(EXERCISE MATERIAL begins)

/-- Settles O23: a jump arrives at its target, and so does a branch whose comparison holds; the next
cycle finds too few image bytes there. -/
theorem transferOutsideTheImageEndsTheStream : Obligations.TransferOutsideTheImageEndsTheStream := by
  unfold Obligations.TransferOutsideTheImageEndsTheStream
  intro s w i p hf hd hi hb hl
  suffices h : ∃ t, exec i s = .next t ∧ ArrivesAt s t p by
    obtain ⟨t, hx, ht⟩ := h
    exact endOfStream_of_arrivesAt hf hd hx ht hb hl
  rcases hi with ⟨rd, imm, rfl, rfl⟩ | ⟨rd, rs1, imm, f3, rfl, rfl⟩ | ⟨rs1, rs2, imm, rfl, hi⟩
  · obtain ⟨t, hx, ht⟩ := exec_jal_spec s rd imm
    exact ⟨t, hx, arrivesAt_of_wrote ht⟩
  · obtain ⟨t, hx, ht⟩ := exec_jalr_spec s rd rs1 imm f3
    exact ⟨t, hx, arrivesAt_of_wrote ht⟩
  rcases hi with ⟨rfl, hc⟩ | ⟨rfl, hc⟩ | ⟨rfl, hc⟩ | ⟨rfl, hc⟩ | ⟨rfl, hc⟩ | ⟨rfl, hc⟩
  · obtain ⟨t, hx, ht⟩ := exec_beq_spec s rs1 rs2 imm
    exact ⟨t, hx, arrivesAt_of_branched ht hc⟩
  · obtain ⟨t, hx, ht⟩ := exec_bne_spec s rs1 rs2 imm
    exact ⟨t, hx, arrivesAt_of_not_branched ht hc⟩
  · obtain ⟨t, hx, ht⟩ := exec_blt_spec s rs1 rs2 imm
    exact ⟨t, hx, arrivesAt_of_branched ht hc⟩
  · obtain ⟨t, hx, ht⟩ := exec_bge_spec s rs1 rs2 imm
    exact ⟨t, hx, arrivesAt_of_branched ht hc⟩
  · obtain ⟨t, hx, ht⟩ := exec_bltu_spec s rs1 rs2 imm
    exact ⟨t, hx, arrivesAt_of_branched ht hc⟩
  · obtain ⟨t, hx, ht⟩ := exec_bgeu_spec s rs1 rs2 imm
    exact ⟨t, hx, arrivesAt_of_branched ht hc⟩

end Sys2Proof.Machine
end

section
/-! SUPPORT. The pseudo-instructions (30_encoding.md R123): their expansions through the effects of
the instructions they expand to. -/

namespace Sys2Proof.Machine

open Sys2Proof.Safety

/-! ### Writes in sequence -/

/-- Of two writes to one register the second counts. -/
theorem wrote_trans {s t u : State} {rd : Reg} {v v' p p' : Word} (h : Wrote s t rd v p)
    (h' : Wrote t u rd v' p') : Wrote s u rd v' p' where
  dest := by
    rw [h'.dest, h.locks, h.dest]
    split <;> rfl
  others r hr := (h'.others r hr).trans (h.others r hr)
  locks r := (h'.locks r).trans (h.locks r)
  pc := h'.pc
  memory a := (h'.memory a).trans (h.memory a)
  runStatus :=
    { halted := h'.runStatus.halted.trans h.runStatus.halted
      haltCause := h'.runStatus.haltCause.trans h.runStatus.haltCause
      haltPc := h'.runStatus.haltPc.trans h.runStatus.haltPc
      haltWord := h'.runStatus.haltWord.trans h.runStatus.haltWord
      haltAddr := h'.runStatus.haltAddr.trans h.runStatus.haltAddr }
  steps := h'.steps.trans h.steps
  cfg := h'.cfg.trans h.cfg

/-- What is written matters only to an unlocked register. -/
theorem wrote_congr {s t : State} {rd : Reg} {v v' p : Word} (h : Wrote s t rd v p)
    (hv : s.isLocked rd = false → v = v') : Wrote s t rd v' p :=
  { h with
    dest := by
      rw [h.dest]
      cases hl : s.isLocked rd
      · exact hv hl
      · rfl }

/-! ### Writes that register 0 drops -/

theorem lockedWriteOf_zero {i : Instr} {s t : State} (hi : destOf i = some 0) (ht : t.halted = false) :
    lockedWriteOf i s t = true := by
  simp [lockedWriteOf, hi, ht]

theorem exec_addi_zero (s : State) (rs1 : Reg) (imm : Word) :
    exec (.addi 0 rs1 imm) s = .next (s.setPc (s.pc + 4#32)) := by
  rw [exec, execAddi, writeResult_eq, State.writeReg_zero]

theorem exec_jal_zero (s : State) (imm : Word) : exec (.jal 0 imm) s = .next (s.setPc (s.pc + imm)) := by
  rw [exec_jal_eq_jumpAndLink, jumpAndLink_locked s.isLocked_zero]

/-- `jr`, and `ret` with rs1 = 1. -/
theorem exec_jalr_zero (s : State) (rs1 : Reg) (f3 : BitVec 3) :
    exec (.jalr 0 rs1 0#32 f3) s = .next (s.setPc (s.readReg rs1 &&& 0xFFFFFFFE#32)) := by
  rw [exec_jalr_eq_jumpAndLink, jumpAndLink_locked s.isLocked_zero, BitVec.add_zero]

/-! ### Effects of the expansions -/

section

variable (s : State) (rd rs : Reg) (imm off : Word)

(EXERCISE MATERIAL ends)
(EXERCISE MATERIAL begins)

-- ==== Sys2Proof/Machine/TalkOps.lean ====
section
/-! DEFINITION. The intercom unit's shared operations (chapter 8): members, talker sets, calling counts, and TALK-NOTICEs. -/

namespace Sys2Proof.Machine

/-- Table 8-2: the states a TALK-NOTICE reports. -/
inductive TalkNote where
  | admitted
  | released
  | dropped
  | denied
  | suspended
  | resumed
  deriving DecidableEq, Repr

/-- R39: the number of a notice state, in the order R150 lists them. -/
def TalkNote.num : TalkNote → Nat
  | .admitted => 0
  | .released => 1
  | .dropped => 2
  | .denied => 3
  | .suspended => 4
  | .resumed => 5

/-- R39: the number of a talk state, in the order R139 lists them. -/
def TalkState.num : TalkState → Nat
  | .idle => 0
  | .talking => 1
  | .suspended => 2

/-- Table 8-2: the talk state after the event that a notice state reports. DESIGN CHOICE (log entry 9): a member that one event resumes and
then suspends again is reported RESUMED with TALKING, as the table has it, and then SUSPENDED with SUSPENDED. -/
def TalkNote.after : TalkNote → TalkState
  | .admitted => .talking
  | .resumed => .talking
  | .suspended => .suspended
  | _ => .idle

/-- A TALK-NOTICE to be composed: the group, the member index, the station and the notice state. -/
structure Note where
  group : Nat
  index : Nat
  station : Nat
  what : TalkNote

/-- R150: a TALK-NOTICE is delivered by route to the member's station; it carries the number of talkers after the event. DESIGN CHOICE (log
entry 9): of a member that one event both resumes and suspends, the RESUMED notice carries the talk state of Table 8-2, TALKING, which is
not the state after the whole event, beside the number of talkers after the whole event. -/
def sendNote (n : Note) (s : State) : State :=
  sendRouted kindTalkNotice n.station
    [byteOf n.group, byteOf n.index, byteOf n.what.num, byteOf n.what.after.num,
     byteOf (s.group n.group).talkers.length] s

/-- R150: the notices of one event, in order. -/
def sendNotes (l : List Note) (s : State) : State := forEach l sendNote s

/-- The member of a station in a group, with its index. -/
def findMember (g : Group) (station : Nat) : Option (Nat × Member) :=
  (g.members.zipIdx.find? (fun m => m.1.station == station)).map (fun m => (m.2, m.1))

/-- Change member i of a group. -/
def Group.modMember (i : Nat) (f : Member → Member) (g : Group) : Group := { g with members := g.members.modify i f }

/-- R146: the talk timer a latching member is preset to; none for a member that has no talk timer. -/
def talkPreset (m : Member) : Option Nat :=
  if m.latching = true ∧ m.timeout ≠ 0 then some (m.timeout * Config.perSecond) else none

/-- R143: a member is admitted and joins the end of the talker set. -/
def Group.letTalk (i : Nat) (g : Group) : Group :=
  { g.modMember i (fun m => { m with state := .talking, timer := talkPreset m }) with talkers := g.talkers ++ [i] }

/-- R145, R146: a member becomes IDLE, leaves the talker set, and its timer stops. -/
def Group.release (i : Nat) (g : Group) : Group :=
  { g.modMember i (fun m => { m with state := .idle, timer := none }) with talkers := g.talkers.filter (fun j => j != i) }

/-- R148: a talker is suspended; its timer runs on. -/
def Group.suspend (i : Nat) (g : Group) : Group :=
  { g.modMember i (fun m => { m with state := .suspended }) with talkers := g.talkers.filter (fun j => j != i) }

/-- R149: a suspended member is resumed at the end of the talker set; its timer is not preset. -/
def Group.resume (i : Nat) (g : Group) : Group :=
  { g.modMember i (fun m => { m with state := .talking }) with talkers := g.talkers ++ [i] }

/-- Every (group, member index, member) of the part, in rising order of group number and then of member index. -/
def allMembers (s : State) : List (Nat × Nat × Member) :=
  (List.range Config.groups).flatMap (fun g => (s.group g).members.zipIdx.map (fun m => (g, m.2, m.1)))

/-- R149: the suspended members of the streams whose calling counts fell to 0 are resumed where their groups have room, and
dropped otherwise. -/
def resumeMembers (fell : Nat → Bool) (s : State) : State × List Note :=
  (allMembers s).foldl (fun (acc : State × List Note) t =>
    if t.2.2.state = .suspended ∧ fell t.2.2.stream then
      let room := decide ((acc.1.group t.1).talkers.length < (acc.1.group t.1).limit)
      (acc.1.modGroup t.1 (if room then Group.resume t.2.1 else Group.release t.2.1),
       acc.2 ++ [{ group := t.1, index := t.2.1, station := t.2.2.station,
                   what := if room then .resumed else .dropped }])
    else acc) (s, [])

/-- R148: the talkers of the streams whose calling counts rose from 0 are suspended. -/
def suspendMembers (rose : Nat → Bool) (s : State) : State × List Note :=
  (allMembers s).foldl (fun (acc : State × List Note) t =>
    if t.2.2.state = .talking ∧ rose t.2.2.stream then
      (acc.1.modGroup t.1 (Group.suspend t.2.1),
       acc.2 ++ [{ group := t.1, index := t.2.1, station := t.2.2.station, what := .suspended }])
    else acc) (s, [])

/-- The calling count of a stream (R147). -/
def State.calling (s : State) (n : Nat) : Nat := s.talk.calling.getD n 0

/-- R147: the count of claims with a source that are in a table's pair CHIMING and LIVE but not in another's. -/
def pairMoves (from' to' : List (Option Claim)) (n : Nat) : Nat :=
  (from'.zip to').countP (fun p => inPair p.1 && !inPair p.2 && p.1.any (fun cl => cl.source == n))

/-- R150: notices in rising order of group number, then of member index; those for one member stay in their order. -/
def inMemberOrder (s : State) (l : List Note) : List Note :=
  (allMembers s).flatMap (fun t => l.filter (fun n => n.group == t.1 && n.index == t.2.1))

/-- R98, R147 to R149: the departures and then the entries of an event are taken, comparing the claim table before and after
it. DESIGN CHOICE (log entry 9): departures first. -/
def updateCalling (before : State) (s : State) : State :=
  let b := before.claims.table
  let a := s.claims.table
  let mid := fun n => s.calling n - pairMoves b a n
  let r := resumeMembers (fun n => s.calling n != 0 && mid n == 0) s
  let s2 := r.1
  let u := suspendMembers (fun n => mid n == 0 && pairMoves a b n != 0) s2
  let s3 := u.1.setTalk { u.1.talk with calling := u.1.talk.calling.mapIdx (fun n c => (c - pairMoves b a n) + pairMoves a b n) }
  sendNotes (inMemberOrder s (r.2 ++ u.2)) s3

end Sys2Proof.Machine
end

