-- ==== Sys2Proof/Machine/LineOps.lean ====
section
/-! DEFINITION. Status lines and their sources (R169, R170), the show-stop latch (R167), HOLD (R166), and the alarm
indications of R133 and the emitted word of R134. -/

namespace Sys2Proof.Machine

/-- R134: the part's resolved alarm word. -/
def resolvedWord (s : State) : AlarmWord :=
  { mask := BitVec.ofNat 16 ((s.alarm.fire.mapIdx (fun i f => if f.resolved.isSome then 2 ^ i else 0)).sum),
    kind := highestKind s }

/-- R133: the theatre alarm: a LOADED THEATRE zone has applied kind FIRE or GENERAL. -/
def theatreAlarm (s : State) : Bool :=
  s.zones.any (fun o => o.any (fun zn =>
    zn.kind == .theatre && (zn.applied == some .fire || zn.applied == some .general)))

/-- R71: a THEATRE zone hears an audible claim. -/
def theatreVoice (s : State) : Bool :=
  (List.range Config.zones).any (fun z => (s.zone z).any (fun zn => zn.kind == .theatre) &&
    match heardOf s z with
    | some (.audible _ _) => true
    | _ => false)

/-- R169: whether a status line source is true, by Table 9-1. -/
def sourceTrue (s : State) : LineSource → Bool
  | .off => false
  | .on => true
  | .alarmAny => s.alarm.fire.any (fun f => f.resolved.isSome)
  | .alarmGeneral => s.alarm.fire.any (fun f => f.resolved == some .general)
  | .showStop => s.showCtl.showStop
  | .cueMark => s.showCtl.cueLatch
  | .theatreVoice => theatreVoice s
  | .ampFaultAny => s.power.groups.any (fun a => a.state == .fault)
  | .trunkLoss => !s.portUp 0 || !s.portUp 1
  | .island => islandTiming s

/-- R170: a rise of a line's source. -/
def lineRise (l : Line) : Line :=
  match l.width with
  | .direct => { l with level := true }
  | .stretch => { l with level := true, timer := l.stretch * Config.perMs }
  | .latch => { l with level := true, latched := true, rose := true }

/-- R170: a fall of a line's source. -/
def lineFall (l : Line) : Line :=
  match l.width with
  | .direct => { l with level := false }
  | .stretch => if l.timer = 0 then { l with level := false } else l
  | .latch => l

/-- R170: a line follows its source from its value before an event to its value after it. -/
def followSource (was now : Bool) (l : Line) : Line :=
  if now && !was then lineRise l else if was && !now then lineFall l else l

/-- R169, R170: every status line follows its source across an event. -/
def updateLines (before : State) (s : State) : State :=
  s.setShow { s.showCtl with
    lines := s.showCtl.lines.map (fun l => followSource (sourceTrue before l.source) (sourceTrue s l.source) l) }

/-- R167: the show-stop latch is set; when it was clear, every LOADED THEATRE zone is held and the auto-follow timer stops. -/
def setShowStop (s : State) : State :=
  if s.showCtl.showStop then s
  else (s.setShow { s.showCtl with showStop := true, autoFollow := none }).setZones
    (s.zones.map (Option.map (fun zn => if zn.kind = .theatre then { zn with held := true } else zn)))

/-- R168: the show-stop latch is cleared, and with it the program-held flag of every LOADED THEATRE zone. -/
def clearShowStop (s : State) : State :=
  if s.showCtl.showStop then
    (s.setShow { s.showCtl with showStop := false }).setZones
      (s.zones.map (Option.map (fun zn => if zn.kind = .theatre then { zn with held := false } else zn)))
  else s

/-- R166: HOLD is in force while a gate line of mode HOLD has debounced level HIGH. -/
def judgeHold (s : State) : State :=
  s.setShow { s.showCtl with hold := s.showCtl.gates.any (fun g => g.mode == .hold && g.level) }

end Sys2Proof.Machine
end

(EXERCISE MATERIAL ends)
(EXERCISE MATERIAL begins)

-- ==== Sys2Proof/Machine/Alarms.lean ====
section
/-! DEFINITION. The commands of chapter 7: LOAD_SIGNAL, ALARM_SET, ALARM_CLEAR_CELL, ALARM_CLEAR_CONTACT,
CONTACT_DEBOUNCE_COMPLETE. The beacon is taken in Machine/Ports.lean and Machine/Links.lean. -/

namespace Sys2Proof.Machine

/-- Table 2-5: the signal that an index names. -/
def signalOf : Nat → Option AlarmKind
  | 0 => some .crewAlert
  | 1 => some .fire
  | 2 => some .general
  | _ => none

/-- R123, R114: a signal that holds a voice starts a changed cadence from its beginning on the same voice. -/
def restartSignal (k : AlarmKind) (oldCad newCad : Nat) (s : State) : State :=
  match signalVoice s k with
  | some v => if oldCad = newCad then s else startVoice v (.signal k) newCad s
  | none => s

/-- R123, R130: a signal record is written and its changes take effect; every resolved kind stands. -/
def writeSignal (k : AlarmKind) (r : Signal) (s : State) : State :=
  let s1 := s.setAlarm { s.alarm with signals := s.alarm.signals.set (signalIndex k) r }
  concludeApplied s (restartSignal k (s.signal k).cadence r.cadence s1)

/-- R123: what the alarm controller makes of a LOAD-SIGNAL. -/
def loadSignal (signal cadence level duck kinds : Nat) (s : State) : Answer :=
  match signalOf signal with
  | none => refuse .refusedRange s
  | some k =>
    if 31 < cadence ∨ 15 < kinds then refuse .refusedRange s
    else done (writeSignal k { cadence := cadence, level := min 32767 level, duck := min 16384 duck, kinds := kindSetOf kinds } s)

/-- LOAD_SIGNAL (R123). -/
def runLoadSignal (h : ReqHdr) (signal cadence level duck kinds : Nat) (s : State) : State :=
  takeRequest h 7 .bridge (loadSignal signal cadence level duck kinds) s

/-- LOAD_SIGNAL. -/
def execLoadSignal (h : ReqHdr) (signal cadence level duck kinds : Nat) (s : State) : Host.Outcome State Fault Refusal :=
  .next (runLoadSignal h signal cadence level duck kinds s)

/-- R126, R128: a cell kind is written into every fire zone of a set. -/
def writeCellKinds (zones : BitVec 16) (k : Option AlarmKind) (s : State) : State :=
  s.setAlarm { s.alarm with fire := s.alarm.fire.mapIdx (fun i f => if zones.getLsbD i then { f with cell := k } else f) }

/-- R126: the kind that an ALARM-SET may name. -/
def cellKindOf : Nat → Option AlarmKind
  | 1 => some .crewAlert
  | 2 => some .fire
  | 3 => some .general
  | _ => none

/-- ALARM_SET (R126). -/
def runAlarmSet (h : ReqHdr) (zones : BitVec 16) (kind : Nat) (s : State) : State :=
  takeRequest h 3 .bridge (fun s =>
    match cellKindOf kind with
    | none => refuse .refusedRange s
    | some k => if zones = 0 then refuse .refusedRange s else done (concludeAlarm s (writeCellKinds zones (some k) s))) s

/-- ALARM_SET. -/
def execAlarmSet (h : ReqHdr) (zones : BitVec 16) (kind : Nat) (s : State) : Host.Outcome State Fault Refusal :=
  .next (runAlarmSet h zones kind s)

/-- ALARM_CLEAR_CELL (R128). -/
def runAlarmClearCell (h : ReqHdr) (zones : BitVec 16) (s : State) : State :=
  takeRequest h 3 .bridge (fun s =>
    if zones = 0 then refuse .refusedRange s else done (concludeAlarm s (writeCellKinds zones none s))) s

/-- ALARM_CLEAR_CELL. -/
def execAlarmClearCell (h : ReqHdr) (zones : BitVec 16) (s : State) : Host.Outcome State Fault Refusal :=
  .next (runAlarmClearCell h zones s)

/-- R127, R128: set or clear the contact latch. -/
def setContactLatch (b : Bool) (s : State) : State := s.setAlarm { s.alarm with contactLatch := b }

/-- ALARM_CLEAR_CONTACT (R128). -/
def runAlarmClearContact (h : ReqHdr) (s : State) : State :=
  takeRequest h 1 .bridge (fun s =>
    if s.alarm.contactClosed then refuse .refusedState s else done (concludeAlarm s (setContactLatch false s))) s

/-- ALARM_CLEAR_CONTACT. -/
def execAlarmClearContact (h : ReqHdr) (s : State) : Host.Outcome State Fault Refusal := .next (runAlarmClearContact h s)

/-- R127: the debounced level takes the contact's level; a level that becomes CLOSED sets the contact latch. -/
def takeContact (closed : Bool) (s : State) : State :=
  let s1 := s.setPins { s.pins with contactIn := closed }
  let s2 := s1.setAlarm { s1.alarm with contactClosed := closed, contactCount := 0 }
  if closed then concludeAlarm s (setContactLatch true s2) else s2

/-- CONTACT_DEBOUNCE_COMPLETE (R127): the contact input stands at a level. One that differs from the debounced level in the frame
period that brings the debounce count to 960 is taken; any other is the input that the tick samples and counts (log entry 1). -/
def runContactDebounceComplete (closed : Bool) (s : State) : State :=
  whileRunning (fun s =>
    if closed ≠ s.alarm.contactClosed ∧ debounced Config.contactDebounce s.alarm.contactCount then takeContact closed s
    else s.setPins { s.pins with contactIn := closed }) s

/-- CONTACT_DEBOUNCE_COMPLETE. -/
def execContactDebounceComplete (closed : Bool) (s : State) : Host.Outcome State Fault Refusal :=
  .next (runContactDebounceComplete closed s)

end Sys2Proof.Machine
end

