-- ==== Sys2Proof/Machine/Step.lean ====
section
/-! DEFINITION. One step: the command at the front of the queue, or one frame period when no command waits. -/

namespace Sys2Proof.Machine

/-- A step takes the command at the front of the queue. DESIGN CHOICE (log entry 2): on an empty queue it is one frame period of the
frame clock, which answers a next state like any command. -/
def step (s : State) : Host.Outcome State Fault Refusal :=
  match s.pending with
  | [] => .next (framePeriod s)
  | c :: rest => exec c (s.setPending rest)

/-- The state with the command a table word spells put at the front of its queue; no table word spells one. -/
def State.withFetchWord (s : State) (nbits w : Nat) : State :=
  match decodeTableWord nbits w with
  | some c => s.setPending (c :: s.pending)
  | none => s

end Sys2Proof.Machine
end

(EXERCISE MATERIAL ends)

• **TASK INSTRUCTIONS**: From the material above, copy exactly the lines between the line holding "def loadSignal (signal" and the line holding "(some k) s))) s", inclusive, and only those.

• **ANSWER SECTION**:
def loadSignal (signal cadence level duck kinds : Nat) (s : State) : Answer :=
  match signalOf signal with
  | none => refuse .refusedRange s
  | some k =>
    if 31 < cadence ∨ 15 < kinds then refuse .refusedRange s
    else done (writeSignal k { cadence := cadence, level := min 32767 level, duck := min 16384 duck, kinds := kindSetOf kinds } s)

/-- LOAD_SIGNAL (R123). -/
def runLoadSignal (h : ReqHdr) (signal cadence level duck kinds : Nat) (s : State) : State :=
  takeRequest h 7 .bridge (loadSignal signal cadence level duck kinds) s

/-- LOAD_SIGNAL. -/
def execLoadSignal (h : ReqHdr) (signal cadence level duck kinds : Nat) (s : State) : Host.Outcome State Fault Refusal :=
  .next (runLoadSignal h signal cadence level duck kinds s)

/-- R126, R128: a cell kind is written into every fire zone of a set. -/
def writeCellKinds (zones : BitVec 16) (k : Option AlarmKind) (s : State) : State :=
  s.setAlarm { s.alarm with fire := s.alarm.fire.mapIdx (fun i f => if zones.getLsbD i then { f with cell := k } else f) }

/-- R126: the kind that an ALARM-SET may name. -/
def cellKindOf : Nat → Option AlarmKind
  | 1 => some .crewAlert
  | 2 => some .fire
  | 3 => some .general
  | _ => none

/-- ALARM_SET (R126). -/
def runAlarmSet (h : ReqHdr) (zones : BitVec 16) (kind : Nat) (s : State) : State :=
  takeRequest h 3 .bridge (fun s =>
    match cellKindOf kind with
    | none => refuse .refusedRange s
    | some k => if zones = 0 then refuse .refusedRange s else done (concludeAlarm s (writeCellKinds zones (some k) s))) s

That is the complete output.